= 2014–15 ISU Speed Skating World Cup – Women's 1000 metres =

The 1000 meters distance for women in the 2014–15 ISU Speed Skating World Cup was contested over seven races on six occasions, out of a total of seven World Cup occasions for the season, with the first occasion taking place in Obihiro, Japan, on 14–16 November 2014, and the final occasion taking place in Erfurt, Germany, on 21–22 March 2015.
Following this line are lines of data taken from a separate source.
/-! ### Twice is once (R126) -/

/-- Writes of two addresses may be exchanged, on any list of cells. -/
theorem Memory.write_write_comm {m : Memory} {i j : Nat} (hij : i < j) (v w : Byte) :
    (m.write i v).write j w = (m.write j w).write i v := by
  induction m with
  | nil => simp [Memory.write, hij, hij.not_gt, hij.ne']
  | cons c m ih =>
    rcases Nat.lt_trichotomy i c.1 with hi | hi | hi
    · rw [Memory.write, if_pos hi, Memory.write, if_neg hij.not_gt, if_neg hij.ne', Memory.write]
      split
      · simp [Memory.write, hij]
      · split <;> simp [Memory.write, hi, hij]
    · have hj : c.1 < j := hi ▸ hij
      simp [Memory.write, hi, hj.not_gt, hj.ne']
    · have hj : c.1 < j := hi.trans hij
      simp [Memory.write, hi.not_gt, hi.ne', hj.not_gt, hj.ne', ih]

theorem Memory.write_writeRun {m : Memory} {i j : Nat} (hij : i < j) (v : Byte) (vs : List Byte) :
    (m.writeRun j vs).write i v = (m.write i v).writeRun j vs := by
  induction vs generalizing m j with
  | nil => rfl
  | cons w vs ih => rw [Memory.writeRun, Memory.writeRun, ih (by omega), Memory.write_write_comm hij]

/-- Writing a run once more changes nothing: each byte of the second run goes where the first one stands. -/
theorem Memory.writeRun_writeRun_same (m : Memory) (i : Nat) (vs : List Byte) :
    (m.writeRun i vs).writeRun i vs = m.writeRun i vs := by
  induction vs generalizing m i with
  | nil => rfl
  | cons v vs ih =>
    rw [Memory.writeRun, Memory.writeRun, Memory.write_writeRun (by omega), Memory.write_write_same, ih]

theorem State.afterMeval_afterMeval (s : State) : s.afterMeval.afterMeval = s.afterMeval := by
  have hvs : s.afterMeval.liveValues = s.liveValues := by
    simp only [State.liveValues, State.evalAt_afterMeval, s.memRead_afterMeval_of_ne (S := .xs) (by decide)]
    rfl
  rw [State.afterMeval, hvs]
  simp only [State.afterMeval, State.writeYsRun, Memory.writeRun_writeRun_same]

/-- Settles O42: a lane is the value at its point, the run of writes ends at NS, and a second `MEVAL` writes the bytes
that stand there. -/
theorem mevalLanes : Obligations.MevalLanes := by
  refine ⟨fun s s' t t' k hdeg hmult hepoch hcoef hx hk hk' ht ht' => ?_, fun s t k hk ht => ?_, fun s t u ht hu => ?_⟩ <;>
    obtain rfl := eq_afterMeval_of_exec ht
  · obtain rfl := eq_afterMeval_of_exec ht'
    rw [s.memRead_afterMeval_ys hk, s'.memRead_afterMeval_ys hk', hx, State.evalAt_congr hdeg hmult hepoch hcoef]
  · rw [s.memRead_afterMeval, if_neg fun h => hk.not_gt h.2]
  · rw [eq_afterMeval_of_exec hu, s.afterMeval_afterMeval]

/-- Settles O43: on built tables both the lanes and the pipeline's slots hold the values at the points. -/
theorem pipelineComputesMeval : Obligations.PipelineComputesMeval := by
  intro s t h ht
  obtain rfl := eq_afterMeval_of_exec ht
  change _ = macPipeline s.gfMul (s.memRead .coef) s.deg.toNat _
  rw [h.gfMul_eq_gfMulb, macPipeline_eq_map, List.map_map]
  refine List.map_congr_left fun k hk => ?_
  rw [s.memRead_afterMeval_ys (List.mem_range.mp hk), h.evalAt_eq, Function.comp_apply]
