-- ==== Sys2Proof/WellFormed.lean ====
section
/-! DEFINITION. Which instruction terms are instructions of the block: the offset of a BUS_READ or a BUS_WRITE is a
multiple of 8 (R64, R150, R151). The three commands have no field to check. -/

namespace Sys2Proof

/-- `addr[2:0] = 0` (R64). -/
def aligned (addr : Offset) : Bool := addr.extractLsb' 0 3 == 0#3

/-- A term is an instruction of the block. A misaligned transaction is neither a BUS_READ nor a BUS_WRITE (R150, R151). -/
def wellFormed : Instr → Bool
  | .busRead addr => aligned addr
  | .busWrite addr _ => aligned addr
  | .mulmod => true
  | .powmod => true
  | .tag => true

end Sys2Proof
end

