-- ==== Sys2Proof/Machine/Cycle.lean ====
section
/-! DEFINITION. One transaction at the port (30_encoding.md R85) and one clock cycle without reset (20_memory.md R70). -/

namespace Sys2Proof.Machine

/-- A transaction (R85): the decoded instruction runs; a misaligned one is a bus error (R64, R184). -/
def present (r : BusRequest) (s : State) : Host.Outcome State Fault Refusal :=
  match decodeBus r with
  | .ok i => exec i s
  | .error _ => .next (busError s)

/-- The host's part of a cycle: the transaction presented, or none, whose response outputs are 0 (R200). -/
def hostCycle (req : Option BusRequest) (s : State) : Host.Outcome State Fault Refusal :=
  match req with
  | some r => present r s
  | none => .next (noResponse s)

/-- A cycle with `rst = 0`: the transaction first, against the state before the completion, the completion second (R70).
A command accepted in this cycle completes in a later one, since LATENCY is at least 1 (R8, R214). -/
def clockCycle (req : Option BusRequest) (s : State) : Host.Outcome State Fault Refusal :=
  andThen (hostCycle req s) (coreCycle s.pend)

end Sys2Proof.Machine
end

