-- ==== Sys2Proof/Tests/Slice0.lean ====
section
/-! SUPPORT. The model's own tests. Expected values come from spec/: the vectors of 95_test_vectors.md (S, V and the
tables of its section 2), the encodings of 30_encoding.md R81, R82 and R96. The last part shows, for each obligation with
hypotheses, a state that meets them. -/

namespace Sys2Proof.Tests

open Sys2Proof.Machine Sys2Proof.Safety

/-- The state of an outcome, if it is a next state. -/
def nextOf : Host.Outcome State Fault Refusal → Option State
  | .next s => some s
  | .fault _ => none
  | .refused _ => none

/-- The STATUS word and the response after an outcome. -/
def seen (o : Host.Outcome State Fault Refusal) : Option (Word × Response) :=
  (nextOf o).map fun s => (statusWord s, s.resp)

/-- IDLE with two operands. -/
def idleWith (x y : Word) : State := { State.reset with opa := x, opb := y }

/-- A command in flight whose LATENCY has passed. -/
def dueWith (k : BitVec 2) (x y : Word) : State :=
  { State.reset with pend := true, lastop := k, op := k, a := x, b := y, elapsed := Config.latMax }

/-- The error completion of V10: STATUS = 0x316. -/
def afterV10 : State := { State.reset with done := true, err := true, errcode := 1#4, lastop := 3#2 }

/-! ## Well-formedness: an ill-formed term for each check -/

theorem test_wf_refuses_misaligned_read : wellFormed (.busRead 0x01#6) = false := by decide
theorem test_wf_refuses_misaligned_write : wellFormed (.busWrite 0x0C#6 5#64) = false := by decide
theorem test_wf_accepts_status_read : wellFormed (.busRead 0x18#6) = true := by decide

/-! ## Decoding: words written out from R81, R82 and R96 -/

/-- `rd STATUS`: we = 0, addr = 011 000. -/
theorem test_decode_busRead : decodeTableWord 8 0b0011000 = some (.busRead 0x18#6) := by decide
/-- `wr CTRL`: we = 1, addr = 101 000. -/
theorem test_decode_busWrite : decodeTableWord 8 0b1101000 = some (.busWrite 0x28#6 0#64) := by decide
/-- 62 zeros and OP = 00. -/
theorem test_decode_mulmod : decodeTableWord 64 0b00 = some .mulmod := by decide
/-- 62 zeros and OP = 01. -/
theorem test_decode_powmod : decodeTableWord 64 0b01 = some .powmod := by decide
/-- 62 zeros and OP = 10. -/
theorem test_decode_tag : decodeTableWord 64 0b10 = some .tag := by decide
/-- V8: `rd 0x1C` is misaligned. -/
theorem test_decode_misaligned : decode (.bus ⟨false, 0x1C#6, 0#64⟩) = .error .misaligned := by rfl
/-- V10, V12: OP = 3, and a reserved bit set. -/
theorem test_decode_illegal : decodeCmd 0x3#64 = .error .illegalCmd ∧
    decodeCmd 0x8000000000000001#64 = .error .illegalCmd := by constructor <;> rfl
theorem test_header_of_wr_cmd : headerOf (cmdRequest 0#64) = 0x50#7 := by decide

/-! ## The functions, by the tables of 95_test_vectors.md -/

theorem test_mulmod_generic :
    mulmodAlg 0x123456789ABCDEF0#64 0x0FEDCBA987654321#64 = 0x650B76B7E0002926#64 := by decide +kernel
theorem test_mulmod_outside_domain :
    mulmodAlg 0xFFFFFFFFFFFFFFFF#64 0xFFFFFFFFFFFFFFFF#64 = 0x8000000000000675#64 := by decide +kernel
/-- The trace of `mulmod_alg(P - 1, 3)` after iteration 0. -/
theorem test_mulIter_trace : mulIter ⟨0#64, 0xFFFFFFFFFFFFFFC4#64, 3#64⟩ =
    ⟨0xFFFFFFFFFFFFFFC4#64, 0xFFFFFFFFFFFFFFC3#64, 1#64⟩ := by decide
theorem test_powmod_wraps_modulus : powmodAlg 2#64 0x40#64 = some 0x3B#64 := by decide +kernel
theorem test_powmod_reduces_base : powmodAlg 0xFFFFFFFFFFFFFFFF#64 2#64 = some 0xD24#64 := by decide +kernel
theorem test_tag_zero : tagAlg 0#64 0#64 = 0xE50E19ECE50FA9A2#64 := by decide +kernel
theorem test_tag_generic :
    tagAlg 0x0123456789ABCDEF#64 0xFEDCBA9876543210#64 = 0xC79336C87134B718#64 := by decide +kernel
/-- The round trace of `tag(0, 0)` after round 31. -/
theorem test_tag_rounds : tagRounds 0#64 0#64 32 0 tagInit =
    ⟨0x4053D148#32, 0x5FC99D2C#32, 0xCCD48118#32, 0xA40C5D2E#32⟩ := by decide +kernel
The defending champion was Heather Richardson of the United States. Brittany Bowe of the United States won the cup. Richardson had to settle for fifth place.

==Top three==

| Position | Athlete | Points | Previous season |
|---|---|---|---|
| 1 | USA Brittany Bowe | 510 | 2nd |
| 2 | NED Marrit Leenstra | 507 | 11th |
| 3 | CHN Li Qishi | 485 | 27th |

== Race medallists ==

| WC # | Location | Date | Gold | Time | Silver | Time | Bronze | Time | Report |
| 1 | Obihiro, Japan | 15 November | Marrit Leenstra Netherlands | 1:16.23 | Ireen Wüst Netherlands | 1:16.34 | Li Qishi China | 1:16.54 |  |
| 2 | Seoul, South Korea | 23 November | Li Qishi China | 1:16.95 | Marrit Leenstra Netherlands | 1:17.06 | Karolína Erbanová Czech Republic | 1:17.33 |  |
| 3 | Berlin, Germany | 6 December | Brittany Bowe United States | 1:14.81 | Heather Richardson United States | 1:15.14 | Li Qishi China | 1:15.94 |  |
| 4 | Heerenveen, Netherlands | 13 December | Heather Richardson United States | 1:14.63 | Brittany Bowe United States | 1:14.68 | Li Qishi China | 1:15.71 |  |
| 6 | Heerenveen, Netherlands | 7 February | Heather Richardson United States | 1:14.87 | Brittany Bowe United States | 1:15.38 | Li Qishi China | 1:15.89 |  |
| 8 February | Brittany Bowe United States | 1:15.63 | Marrit Leenstra Netherlands | 1:15.75 | Karolína Erbanová Czech Republic | 1:15.98 |  |
| 7 | Erfurt, Germany | 22 March | Brittany Bowe United States | 1:14.61 | Heather Richardson United States | 1:15.13 | Marrit Leenstra Netherlands | 1:15.78 |  |

== Standings ==
Standings as of 22 March 2015 (end of the season).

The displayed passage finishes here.